▶ _TASK OBJECTIVE_: In the entries below, find each line with the string "qkeyOf" and copy it.

─── EXERCISE DATA

/-- The image that a list of words is. -/
def readImage (ws : List Word) : Option Image := do
  match ws with
  | h0 :: h1 :: rest =>
    if fieldOf h0 63 32 ≠ 0x5354564E ∨ fieldOf h0 31 16 ≠ 1 ∨ fieldOf h1 63 32 ≠ ws.length ∨ fieldOf h1 31 14 ≠ 0 ∨ h1.getLsbD 12 then none
    else
      let secs ← rdSections (fieldOf h0 15 0) 1 rest
      let roles ← recordsOf rdRole secs 1
      let binds ← recordsOf rdBind secs 2
      let queues ← recordsOf rdQueue secs 3
      let rates ← recordsOf rdRate secs 4
      let tensors ← recordsOf rdTensor secs 5
      let groups ← recordsOf rdGroup secs 6
      let slots ← recordsOf rdSlots secs 7
      let tables ← recordsOf rdTable secs 8
      let preloads ← recordsOf rdPreload secs 9
      let img : Image := { svcreq := h1.getLsbD 13, roles := roles, binds := binds, queues := queues, rates := rates, tensors := tensors,
                           groups := groups, slots := slots, tables := tables, preloads := preloads }
      if img.sound then some img else none
  | _ => none

/-! ## What the signature's class is held against (R406; 01 R19) -/

/-- The LEVEL bit of a role record, whatever else its words hold. -/
def rdLevel : Rd Bool := do
  let w0 ← oneWord
  let w1 ← oneWord
  let _ ← oneWord
  let _ ← words (fieldOf w0 31 24)
  let _ ← words (fieldOf w0 23 16)
  let _ ← words (fieldOf w1 63 32)
  let _ ← rdN (do
    let w ← oneWord
    let _ ← oneWord
    let _ ← words (fieldOf w 57 32)) (fieldOf w0 15 0)
  pure (w0.getLsbD 51)

/-- The records as far as they read. -/
def rdSome {α : Type} (r : Rd α) : Nat → List Word → List α
  | 0, _ => []
  | n + 1, ws => match r ws with
    | some (a, t) => a :: rdSome r n t
    | none => []

/-- The body of the section of roles, whatever the other sections hold. -/
def roleWords : Nat → List Word → List Word
  | 0, _ => []
  | n + 1, ws => match ws with
    | [] => []
    | w :: t => if fieldOf w 63 56 = 1 then t.take (fieldOf w 31 0) else roleWords n (t.drop (fieldOf w 31 0))

/-- Does the image ask for a service-class key: SVCREQ, or a role at service level? The class is checked before the form
(R407). -/
def asksService (ws : List Word) : Bool :=
  (ws.getD 1 0).getLsbD 13 ||
    (let body := roleWords (fieldOf (ws.getD 0 0) 15 0) (ws.drop 2)
     (rdSome rdLevel body.length body).any id)

/-! ## What code names (02 R26; 12 R269, R270) -/

/-- The queue handles that a short word names: its handle field, where it is an instruction that has one. -/
def shortHandles (w : IWord) : List Nat :=
  let d := (fD w).toNat
  let a := (fA w).toNat
  let f := (fFunc w).toNat
  let m := fMod w
  let plain := m == 0
  let noB := fB w == 0
  (match (fMaj w).toNat with
    | 0x07 => if f = 25 ∧ plain then [d] else []
    | 0x0A => if plain ∧ (f = 8 ∨ f = 9 ∧ noB) then [d] else []
    | 0x0C => if plain ∧ (f = 5 ∧ noB ∨ f = 6) then [d] else []
    | 0x0D => match f with
      | 0 | 1 => if plain then [a] else []
      | 2 | 3 | 4 | 8 | 11 => if plain ∧ noB then [a] else []
      | 5 => if m.extractLsb' 4 2 = 0 then [d] else []
      | 6 => if m.extractLsb' 4 2 = 0 ∧ noB then [d] else []
      | 7 => if plain ∧ noB then [d] else []
      | _ => []
    | 0x0E => match f with
      | 3 => if plain ∧ noB then [d] else []
      | 4 => if m.extractLsb' 2 4 = 0 then [d] else []
      | 5 => if m.getLsbD 5 ∨ fieldOf m 3 0 > 9 ∨ (fieldOf m 3 0 = 9 ∧ !pairOk (fB w)) then [] else [d]
      | _ => []
    | 0x0F => match f with
      | 5 | 9 | 10 => if plain then [d] else []
      | 8 => if plain ∧ noB then [d] else []
      | _ => []
    | 0x1A => match f with
      | 0 => [d]
      | 2 => if m.extractLsb' 4 2 = 0 then [d] else []
      | 6 => if plain ∧ noB then [d] else []
      | _ => []
    | 0x1B => if f ≤ 2 ∧ m.extractLsb' 1 5 = 0 then [d] else []
    | _ => []).filter (· < 16)

/-- The accumulator names that a short word names (12 R280, R283, R285). -/
def shortAccs (w : IWord) : List Nat :=
  let d := (fD w).toNat
  let m := fMod w
  if fMaj w != 0x1A#6 then []
  else match (fFunc w).toNat with
    | 1 => if d < 8 then [d] else []
    | 2 => if m.extractLsb' 4 2 = 0 ∧ d < 16 then [fieldOf m 2 0] else []
    | 3 => if fA w = 0 ∧ fB w = 0 ∧ m = 0 ∧ d < 8 then [d] else []
    | _ => []
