/-- The loader's own circuit for a role placed with AUTO: the first slot in which every hop is open (R405). -/
def Plan.addCircuit (p : Plan) (from_ to_ : ClusterId) : Option Plan :=
  let way := wayTo to_ 16 from_
  let open_ := fun (h : Nat × Nat × Nat × Nat) => let e := p.s.slot h.1 h.2.1
    slotOut e h.2.2.1 == 0 && (List.range 6).all (fun k => outKind (slotOut e k) != 1 || outInput (slotOut e k) != h.2.2.2)
  match (List.range 256).find? (fun n => (hopsFrom way n).all open_) with
  | none => none
  | some n => some ((hopsFrom way n).foldl (fun p h =>
      p.setSlot h.1 h.2.1 (p.s.slot h.1 h.2.1 ||| word ((64 + 8 * h.2.2.2) * 256 ^ h.2.2.1))) p)

/-- CLASS slots that a router lacks, in its open slots from the last down. -/
def Plan.addClasses (p : Plan) (router : Nat) : Plan :=
  (List.range 24).foldl (fun p i =>
    let n := 255 - i
    let e := p.s.slot router n
    let e' := (List.range 6).foldl (fun (e : Word) k => if slotOut e k = 0 ∧ (k ≠ 5 ∨ hasEdge router) then e ||| word ((128 + i % 3) * 256 ^ k) else e) e
    p.setSlot router n e') p

/-- The copy of a queue that a core maps (14 R321). -/
def copyFor (qs : List (Nat × QKey)) (i : Nat) (c : CoreId) : Option QKey :=
  let mine := (qs.filter (fun q => q.1 == i)).map (·.2)
  (mine.find? (fun q => qcluster q == clusterOf c)).orElse (fun _ =>
    (mine.filter (fun q => qcluster q / 16 == dieOf c)).head?.orElse (fun _ => mine.head?))

/-- The queue of this package that a handle word gives a core: the core's copy of an image queue, an existing queue, or what
a recast keeps (`old`). -/
def Plan.target (p : Plan) (old : CoreId → Tbl HandleMap) (h : Nat × Nat × Nat) (c : CoreId) : Option QKey :=
  let here := fun (id : BitVec 32) => if p.s.qidPkg id = p.s.pkg then some (qkeyOf id) else none
  match h.1 with
  | 0 => copyFor p.queues h.2.2 c
  | 1 => here (BitVec.ofNat 32 h.2.2)
  | 2 => match (old c).get .unmapped h.2.1 with
    | .queue id => here id
    | _ => none
  | _ => none

/-- The pairs of clusters of one die between which rated queues need a circuit (R408); the flag: one of the
two roles is placed with AUTO. -/
def Plan.needs (p : Plan) (img : Image) (old : CoreId → Tbl HandleMap) : List (ClusterId × ClusterId × Bool) :=
  let auto := fun (h : Nat × Nat × Nat) => h.1 == 0 &&
    ((p.roles[fieldOf (img.queues.getD h.2.2 0) 79 64]?).map (fun x => x.role.auto.isSome)).getD false
  (p.roles.flatMap (fun r => r.role.handles.flatMap (fun h =>
    r.ids.filterMap (fun c => match p.target old h c with
      | some q => if (p.s.queue q).st = .active ∧ !(p.s.queue q).elastic ∧ qcluster q ≠ clusterOf c ∧ qcluster q / 16 = dieOf c then
          some (clusterOf c, qcluster q, r.role.auto.isSome || auto h) else none
      | none => none)))).eraseDups

/-- Slots: the image's, then the loader's own for roles placed with AUTO, then the circuits that rated queues need. -/
def Plan.doSlots (p : Plan) (img : Image) (old : CoreId → Tbl HandleMap) : Option Plan :=
  match p.addSlots img with
  | none => none
  | some p =>
    let needs := p.needs img old
    let mine := needs.filter (fun n => n.2.2 && !p.s.hasCircuit n.1 n.2.1)
    match mine.foldl (fun p n => p.bind (fun p => p.addCircuit n.1 n.2.1)) (some p) with
    | none => none
    | some p =>
      let routers := (mine.flatMap (fun n => (wayTo n.2.1 16 n.1).map (·.1))).eraseDups
      let p := routers.foldl Plan.addClasses p
      if needs.all (fun n => p.s.hasCircuit n.1 n.2.1) && ((img.slots.map (·.1)) ++ routers).all p.s.classesOk then some p else none

/-! ## Pages (R407 OVERLAP) -/

/-- The pages of a role's code. -/
def RoleRec.codePages (r : RoleRec) : List Nat := pagesOf r.codeVa.toNat (4 * r.code.length)

/-- The pages of its hbm data. -/
def RoleRec.dataPages (r : RoleRec) : List Nat := ((r.datas.filter (fun d => d.1 == 3)).flatMap (fun d => pagesOf d.2.1 (8 * d.2.2.length))).eraseDups

/-- Nothing falls on a page mapped in the domain (`own` aside), and code shares no page. -/
def pagesOk (s : State) (dom : BitVec 12) (img : Image) (own : List Nat) : Bool :=
  let code := img.roles.flatMap RoleRec.codePages
  let data := (img.roles.flatMap RoleRec.dataPages).eraseDups
  distinct code && !data.any code.contains && (code ++ data).all (fun p => own.contains p || !s.pageMapped dom p)

/-! ## Rows and handles of a core (R400, R401; 22 R436) -/

/-- The handle map of a core of role j; `old` is the live one, for handles that a recast keeps. -/
def State.handleMap (s : State) (qs : List (Nat × QKey)) (r : RoleRec) (old : Tbl HandleMap) (c : CoreId) : Tbl HandleMap :=
  r.handles.foldl (fun m h => match h.1 with
    | 0 => match copyFor qs h.2.2 c with
      | some q => m.set h.2.1 (.queue (s.qidOf q))
      | none => m
    | 1 => let id := BitVec.ofNat 32 h.2.2
      m.set h.2.1 (.queue (if s.qidPkg id = s.pkg then s.qidOf (qkeyOf id) else id))
    | 2 => m.set h.2.1 (old.get .unmapped h.2.1)
    | _ => m.set h.2.1 .faultQueue) []

/-- The rows of role j, their entries made addresses. -/
def rowsFor (img : Image) (j : Nat) (r : RoleRec) : Tbl Row :=
  (img.binds.filter (fun b => b.1 == j)).foldl (fun t b => t.set b.2.1 { b.2.2 with entry := 0xFFF0000000000000 + r.codeVa + b.2.2.entry }) []

/-- The bindings of a role keep R80 on every core, and name one fault handle at most (22 R436). -/
def State.bindsOk (s : State) (img : Image) (qs : List (Nat × QKey)) (j : Nat) (p : Placed) (old : CoreId → Tbl HandleMap) : Bool :=
  (p.role.handles.filter (fun h => h.1 == 3)).length ≤ 1 &&
  (img.binds.filter (fun b => b.1 == j)).all (fun b => b.2.2.entry.toNat < 4 * p.role.code.length) &&
  p.ids.all (fun c => s.rowsOk c (s.handleMap qs p.role (old c) c) p.role.codeVa (4 * p.role.code.length) (rowsFor img j p.role))

/-- The membership slots of a core (09 R213): its rank in each group. -/
def State.membership (s : State) (groups : List Nat) (c : CoreId) : List Member :=
  (groups.filter (fun g => (s.group g).cores.contains c)).map (fun g =>
    { group := g, pending := false, rank := BitVec.ofNat 16 ((enssOf (s.group g).cores).idxOf (ensOf c)) })

/-- The handle words of kind 1 name queues of the domain, or open ones (06 R128); one of another package is taken as it
stands. -/
def State.existingOk (s : State) (dom : BitVec 12) (r : RoleRec) : Bool :=
  r.handles.all (fun h => h.1 != 1 || (
    let id := BitVec.ofNat 32 h.2.2
    let q := s.queue (qkeyOf id)
    !qidReserved id && (s.qidPkg id != s.pkg || (q.st == .active && (q.dom == dom || q.openAll)))))

end Sys2Proof.Machine
end

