-- ==== Sys2Proof/Machine/Loader.lean ====
section
/-!
DEFINITION. The Igzel loader and the other native services (20 R407–R413): LOAD, REMOVE, QUERY, MAP, UNMAP, LIFETIME,
APPEND, and how a service takes a call and replies.
-/
namespace Sys2Proof.Machine

/-! ## Calls and replies (R412, Tables 20.6, 20.7) -/

abbrev stSIGNATURE : Nat := 1
abbrev stFORMAT : Nat := 2
abbrev stPLACE : Nat := 3
abbrev stRATE : Nat := 4
abbrev stNOSPACE : Nat := 5
abbrev stSLOTS : Nat := 6
abbrev stLEVEL : Nat := 7
abbrev stOVERLAP : Nat := 8
abbrev stDOMAIN : Nat := 9
abbrev stBINDING : Nat := 10
abbrev stSFU : Nat := 11
abbrev stPRELOAD : Nat := 12
abbrev stNOSUCH : Nat := 13
abbrev stBUSY : Nat := 14
abbrev stPEER : Nat := 15
abbrev stBADCALL : Nat := 16

/-- The argument of `n` bytes at byte b of ARGS. -/
def argOf (call : BitVec 1024) (b n : Nat) : Nat := fieldOf call (128 + 8 * b + 8 * n - 1) (128 + 8 * b)
/-- The caller's domain. -/
abbrev callDom (call : BitVec 1024) : BitVec 12 := call.extractLsb' 80 12
abbrev callFunc (call : BitVec 1024) : Nat := fieldOf call 79 64

/-- The completion path of a host page, as a queue id that no queue has (R422, log 64). -/
def hostPath (page : Nat) : BitVec 32 := BitVec.ofNat 32 (page * 2 ^ 20) ||| 0x7E00

/-- Submissions of a page accepted and not completed. -/
def State.pageOut (s : State) (page : Nat) : Nat := s.accepted.get 0 page - s.completed.get 0 page

/-- A service pushes its reply (R412): REPLY 0 asks for none; a reply that is refused is reported to fumarole (01 R13; log
65). -/
def State.replyTo (s : State) (call : BitVec 1024) (status result : Nat) : State :=
  let id : BitVec 32 := call.extractLsb' 96 32
  let item : BitVec 128 := BitVec.ofNat 56 result ++ BitVec.ofNat 8 status ++ call.extractLsb' 0 64
  let page := fieldOf id 29 20
  if id = 0 then s
  else if id = hostPath page then (if s.pageOut page > 0 then s.post 0 (.hostReply page item) else s.serviceReport id cQGONE)
  else if s.qidPkg id ≠ s.pkg then
    s.send (s.qidPkg id) (.push { qid := id, item := dataItem item, domain := 0, checked := true, srcPkg := s.pkg, core := byService,
                                  serial := 0, curtain := false, notice := false })
  else if qidReserved id then s.serviceReport id cQGONE
  else match s.acceptPush (qkeyOf id) (dataItem item) 0 true with
    | .ok s => s
    | .error code => s.serviceReport id code

/-- A service takes what stands at the head of its queue and is no call (15 R332). -/
def State.takeNotes (s : State) (q : QKey) : State := ((s.queue q).items.takeWhile (·.item.note)).foldl (fun s i => s.takeCopy q i) s

/-- A service takes the call at the head of its queue when the event is the one that answers it; otherwise the event
comes again. -/
def State.serve (s : State) (q : QKey) (e : Instr) (mine : Nat → Bool) (f : BitVec 1024 → State → State) : State :=
  let s := s.takeNotes q
  let x := s.queue q
  match x.items with
  | [] => if x.spill = [] then s else s.post 64 e
  | i :: _ => if mine (callFunc i.item.data) then f i.item.data (s.takeCopy q i) else s.post 64 e

/-- For whom a service reads and writes. -/
def serviceActor (dom : BitVec 12) : Actor := { core := 0, dom := dom, svc := true }

/-- `n` bytes at a virtual address of a domain, as a service reads them. -/
def State.readFor (s : State) (dom : BitVec 12) (va n : Nat) : Except Stop (List Byte × State) :=
  match s.awake (unitRead (serviceActor dom) (0xFFF0000000000000 + word (va % 2 ^ 48)) n) 300 with
  | .ok (v, t) => .ok (bytesOf (BitVec.ofNat (8 * n) v) n, t)
  | .error st => .error st

/-- The status of a call whose image cannot be read: DOMAIN when the caller's domain has no valid root (R407, log 24). -/
def State.unreadable (s : State) (dom : BitVec 12) : Stop → Nat
  | .page _ => if (s.devGet (rootReg dom)).getLsbD 0 then stBADCALL else stDOMAIN
  | _ => stBADCALL

/-- Words from bytes. -/
def wordsOf (bs : List Byte) : List Word := (List.range (bs.length / 8)).map (fun i => word (natOfBytes ((bs.drop (8 * i)).take 8)))

/-! ## Writing a load (R410 steps 2 and 3) -/

/-- The value of a load-time symbol (02 R46): the id of a queue, a group, or the LOCAL id of a tensor. -/
def State.symbolValue (s : State) (qs : List (Nat × QKey)) (groups tensors : List Nat) (kind i : Nat) : BitVec 32 :=
  match kind with
  | 0 => s.qidOf (((qs.find? (fun q => q.1 == i)).map (·.2)).getD 0)
  | 1 => s.pkg.setWidth 32 <<< 20 ||| BitVec.ofNat 32 (groups.getD i 0)
  | _ => 0xFFF04000 + BitVec.ofNat 32 (tensors.getD i 0)
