/-- An epoch is kept: on an H9-P it is written to the host's memory, and entered in the directory once it stands there; epochs
that it overwrites are gone. True: it is complete. -/
def State.keepEpoch (s : State) (n : Nat) (e : Epoch) : Bool × State :=
  let kept := { s with store := s.store.upd {} n (fun x => { x with last := s.now, epochs := x.epochs ++ [e] }) }
  if !Config.hostStore then (true, kept)
  else
    let (dir, s) := kept.readHost kept.storeBase 4096
    let bs := epochBytes e
    match placeEpoch (s.storeSize - 4096) bs.length (dirOf dir) with
    | none => (false, s)
    | some off =>
      let d := ((dirOf dir).filter (fun x => x.off + x.len ≤ off || off + bs.length ≤ x.off)) ++
        [{ load := n, number := e.number, off := off, len := bs.length }]
      (true, (s.writeHost (s.storeBase + 4096 + off) bs).writeHost s.storeBase (dirBytes (requestOf dir) (d.drop (d.length - 127))))

/-- The epochs of a load that the store holds: on an H9-P, those of the directory whose bytes the host has kept. -/
def State.epochsOf (s : State) (n : Nat) : List Epoch × State :=
  let all := (s.store.get {} n).epochs
  if !Config.hostStore then (all, s)
  else
    let (dir, s) := s.readHost s.storeBase 4096
    ((dirOf dir).filter (fun d => d.load == n)).foldl (fun r d =>
      let (bs, s) := r.2.readHost (s.storeBase + 4096 + d.off) d.len
      (r.1 ++ all.filter (fun e => e.number == d.number && epochBytes e == bs), s)) ([], s)

/-- Take an epoch of a load: its number, 0 when the store cannot hold it, and the state. -/
def State.takeEpoch (s : State) (n : Nat) (l : Load) : Nat × State :=
  let saved := s.store.get {} n
  let last := saved.epochs.getLast?
  let cores := (List.range l.roles.length).flatMap (fun j => (s.role (l.roles.getD j 0)).cores.map (fun c => (j, c)))
  let r := cores.foldl (fun (r : List (Nat × Nat × List Byte) × State) x =>
    let k := r.2.ckptCore x.2
    (r.1 ++ [(x.1, (s.core x.2).index, k.1)], k.2)) ([], s)
  let recs := s.recordsOf l.dom
  let e : Epoch :=
    { number := (last.map Epoch.number).getD 0 + 1,
      pages := (s.dirtySaved l.dom).foldl (fun t p => Tbl.set t p.1 p.2) ((last.map Epoch.pages).getD []),
      ranges := recs.flatMap s.penaltySaved, kv := recs.flatMap s.kvSaved, records := recs.map (fun i => (i, s.record i)),
      formers := (s.formersOf l.dom).map (fun b => (b, s.former b)), ckpt := r.1,
      accepted := s.accepted.filter (fun a => (s.devGet (pageReg a.1 0)).setWidth 12 == l.dom) }
  let k := (r.2.clearDirty l.dom).keepEpoch n e
  (if k.1 then e.number else 0, k.2)

/-- An epoch is taken once the load stands at a step boundary and every access under its domain's translations is applied: the
stores that its cores issued before their saved pc stand in its pages (R453; 08 R183). -/
def State.tryEpoch (s : State) (n : Nat) (l : Load) : Option (Nat × State) :=
  if s.canTake l then (s.settledDomain l.dom).map (fun s => s.takeEpoch n l) else none

/-- The load a checkpoint call names, when it lives and there is a store. -/
def State.savable (s : State) (n : Nat) : Option Load := if s.storeOn then Tbl.find? s.loads n else none

/-- The load that another package takes an epoch of. -/
def takeWord : SvcMsg → Option (BitVec 12 × Nat)
  | .take origin serial => some (origin, serial)
  | _ => none

/-- TAKE (R453, R454): it waits for the step boundary; a recast answers its CKPT events BUSY (R456). The other packages of the
load take theirs. -/
def execTake (s : State) :=
  happen (match s.peerWord takeWord with
    | some (p, t) => match t.loadFrom p.1 p.2 with
      | none => t
      | some l => if !t.storeOn then t else match t.tryEpoch l.1 l.2 with
        | some r => r.2
        | none => s.post 64 .take
    | none => s.serve (serviceKey 4) .take (fun f => f ≠ 2 ∧ f ≠ 3 ∧ f ≠ 4) (fun call t =>
      let n := argOf call 0 2
      if callFunc call ≠ 1 then t.replyTo call stBADCALL 0
      else match t.savable n with
        | none => t.replyTo call stNOSUCH 0
        | some l =>
          if l.roles.any (fun r => (t.role r).recast.isSome) then t.replyTo call stBUSY 0
          else match t.tryEpoch n l with
            | none => s.post 64 .take
            | some r =>
              let u := (l.packages.filter (· ≠ t.pkg)).foldl (fun u p => u.send p (.service (.take l.origin l.serial))) r.2
              u.replyTo call (if r.1 = 0 then stNOSUCH else 0) r.1))

/-- EPOCH (R453, R454): 0 when none is complete. -/
def execEpoch (s : State) :=
  happen (s.serve (serviceKey 4) .epoch (· = 2) (fun call s =>
    let n := argOf call 0 2
    if !s.storeOn then s.replyTo call 0 0
    else match Tbl.find? s.store n with
      | none => s.replyTo call stNOSUCH 0
      | some _ =>
        let r := s.epochsOf n
        r.2.replyTo call 0 ((r.1.getLast?.map Epoch.number).getD 0)))

/-- PERIOD (R453, R454): epochs come at the new period from now on. -/
def execPeriod (s : State) :=
  happen (s.serve (serviceKey 4) .period (· = 4) (fun call s =>
    let n := argOf call 0 2
    let ms := argOf call 2 4
    match s.savable n with
    | none => s.replyTo call stNOSUCH 0
    | some _ =>
      if ms < 100 ∨ ms > 60000 then s.replyTo call stBADCALL 0
      else
        let s := { s with store := s.store.upd {} n (fun x => { x with period := ms }), happenings := s.happenings.filter (fun h => h.2 != .epochTimer n) }
        (State.post s (msCycles ms) (.epochTimer n)).replyTo call 0 0))

/-- EPOCH_TIMER (R453): an epoch every PERIOD, at a step boundary. -/
def execEpochTimer (n : Nat) (s : State) :=
  happen (match Tbl.find? s.loads n with
    | none => s
    | some l =>
      let period := msCycles (s.store.get {} n).period
      if !s.storeOn then s.post period (.epochTimer n)
      else match s.tryEpoch n l with
        | none => s.post 64 (.epochTimer n)
        | some r => r.2.post period (.epochTimer n))

/-! ## Resumption (R453) -/

/-- A domain has a page table. -/
def State.ensureRoot (s : State) (dom : BitVec 12) : State :=
  if (s.devGet (rootReg dom)).getLsbD 0 then s
  else match s.takeFrame with
    | some (f, s) => s.devPut (rootReg dom) (word (f * frameSize + 1))
    | none => s

/-- A saved page is mapped, and holds what it held. -/
def State.restorePage (s : State) (dom : BitVec 12) (p : Nat × List Host.Cell) : State :=
  let s := if s.pageMapped dom p.1 then s else (s.mapPage dom p.1 leafPLAIN).getD s
  s.rangeRestore dom (p.1 * frameSize) frameSize p.2

/-- The instance of a record of R441, on a core: its registers from the frame, its lanes granted again with free
contents. -/
def State.restoreInstance (s : State) (c : CoreId) (bs : List Byte) : State :=
  let dw := fun (i : Nat) => word (natOfBytes ((bs.drop (8 * i)).take 8))
  let st := dw 17
  let k : Ens := s.ens (ensOf c)
  let blocks := ((List.range 16).filter (fun b => !k.taken.getLsbD b)).take (fieldOf st 23 16 / 16)
  let vl := 16 * blocks.length
  let role := (s.core c).role.getD 0
  let h : Held :=
    { inst := { id := s.nextId, row := st.setWidth 6, prio := st.extractLsb' 6 3, eff := st.extractLsb' 9 3, source := st.extractLsb' 12 3,
                preempted := st.getLsbD 15, parks := st.extractLsb' 40 8, claimed := vl ≠ 0, readySince := s.now,
                version := (s.role role).version, role := role },
      st := .ready, frame := some frameS, pc := dw 0, sregs := Vector.ofFn (fun i : Fin 16 => if i.val = 0 then 0 else dw i.val),
      nflags := dw 16, vl := vl,
      vregs := Vector.ofFn (fun r : Fin 32 => (List.range vl).map (fun i => (Config.freeWord (s.tick + 128 * r.val + i)).setWidth 32)),
      masks := Vector.ofFn (fun m : Fin 8 => if m.val = 0 then 0 else BitVec.ofNat 128 (natOfBytes ((bs.drop (144 + 16 * (m.val - 1))).take 16))),
      blocks := blocks }
  let s := s.setEns (ensOf c) { k with taken := blocks.foldl (fun t b => t ||| (1#16 <<< b)) k.taken }
  let s := s.updCore c (fun x => { x with held := x.held ++ [h] })
  ({ s with nextId := s.nextId + 1, tick := s.tick + 4096 } : State).saveFrame c h

/-- A core's record is restored: the instance it stopped, s16–s31 and NMODE. -/
def State.restoreCore (s : State) (c : CoreId) (bs : List Byte) : State :=
  let dw := fun (i : Nat) => word (natOfBytes ((bs.drop (8 * i)).take 8))
  let s := s.updCore c (fun x => { x with nmode := dw 48, regs := Vector.ofFn (fun i : Fin 32 => if i.val < 16 then x.regs[i.val] else dw (32 + i.val - 16)) })
  if (bs.take 256).all (· == 0) then s else s.restoreInstance c bs

/-- COMPLETED after ACCEPTED returns to its epoch value: calls that are never answered leave OUTST within 0–32. -/
def resumedCompleted (accepted completed : Nat) : Nat := if completed ≤ accepted ∧ accepted - completed ≤ 32 then completed else accepted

──────

▶ _ANSWER FOR THIS EXERCISE_:
  let here := fun (id : BitVec 32) => if p.s.qidPkg id = p.s.pkg then some (qkeyOf id) else none
      m.set h.2.1 (.queue (if s.qidPkg id = s.pkg then s.qidOf (qkeyOf id) else id))
    let q := s.queue (qkeyOf id)
  else match s.acceptPush (qkeyOf id) (dataItem item) 0 true with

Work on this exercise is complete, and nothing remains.